** Supplied data follows **

-- ==== Sys2Proof/Config.lean ====
section
/-! DEFINITION. What an implementation or a platform fixes: the value an unlisted byte of memory reads as, and the FREE
values, which are constants without a body. The spec's three open parameters (00_scope.md R6) other than at their defaults
are such constants; the defaults themselves are numbers of the spec and stand in Machine/. -/

namespace Sys2Proof.Config

/-- What a byte of memory that the state does not list reads as. The spec leaves the contents of memory to the host
(70_reset_and_hazards.md R312). DESIGN CHOICE, unsafe: log 1. -/
def unlistedByte : Byte := 0

/-- `CSC_KERNEL.y2r` of an engine whose kernel is not the default one, by the number of the choice: a total function of
the two profile bits and the three components, and nothing else is known of it (42_color_space.md R192). Free: log 3. -/
opaque otherY2R : Nat → Bool → Bool → Int → Int → Int → Int × Int × Int

/-- `CSC_KERNEL.r2y` of an engine whose kernel is not the default one (42_color_space.md R192). Free: log 3. -/
opaque otherR2Y : Nat → Bool → Bool → Int → Int → Int → Int × Int × Int

/-- `ALPHA_DEFAULT(depth)` of an engine that does not have the default one, by the number of the choice and the depth in
bits (42_color_space.md R200). Free: log 3. -/
opaque otherAlpha : Nat → Nat → Nat

/-- `PL2_LAYOUT` of an engine that does not have the default one. Every bijection between 20-byte groups and sixteen
ten-bit samples is the default one after a permutation of the 160 bits' values, and this is that permutation
(41_line_codec.md R169). Free: log 3 and log 4. -/
opaque otherLayout : Nat → Equiv.Perm (BitVec 160)

/-- The packed bytes of a group whose samples do not fit, which 41_line_codec.md R172 leaves undefined: by the draw and
the byte's place in the packed line. Free: log 5. -/
opaque undefinedByte : Nat → Nat → Byte

/-- How many of an operation's byte writes were performed when a reset abandoned it (70_reset_and_hazards.md R310), by
the draw. Free: log 9. -/
opaque writesBeforeReset : Nat → Nat

end Sys2Proof.Config
end

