-- ==== Sys2Proof/Machine/Step.lean ====
section
/-! DEFINITION. The machine's step: one action of its host (70_reset_and_hazards.md R340, R341). -/

namespace Sys2Proof.Machine

/-- One step. Log 2. -/
def step (s : State) : Host.Outcome State Fault Refusal := nextAction s

/-- The state with one instruction of the opcode table in `CMD` and the host about to write `GO`, so that the next step runs
it. Log 2. -/
def State.withFetchWord (s : State) (nbits w : Nat) : State := placeCommand s nbits w

end Sys2Proof.Machine
end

** End of Supplied data **

Your objective
Wherever a line of the data holds "Bool", copy that line.

Your response
opaque otherY2R : Nat → Bool → Bool → Int → Int → Int → Int × Int × Int
opaque otherR2Y : Nat → Bool → Bool → Int → Int → Int → Int × Int × Int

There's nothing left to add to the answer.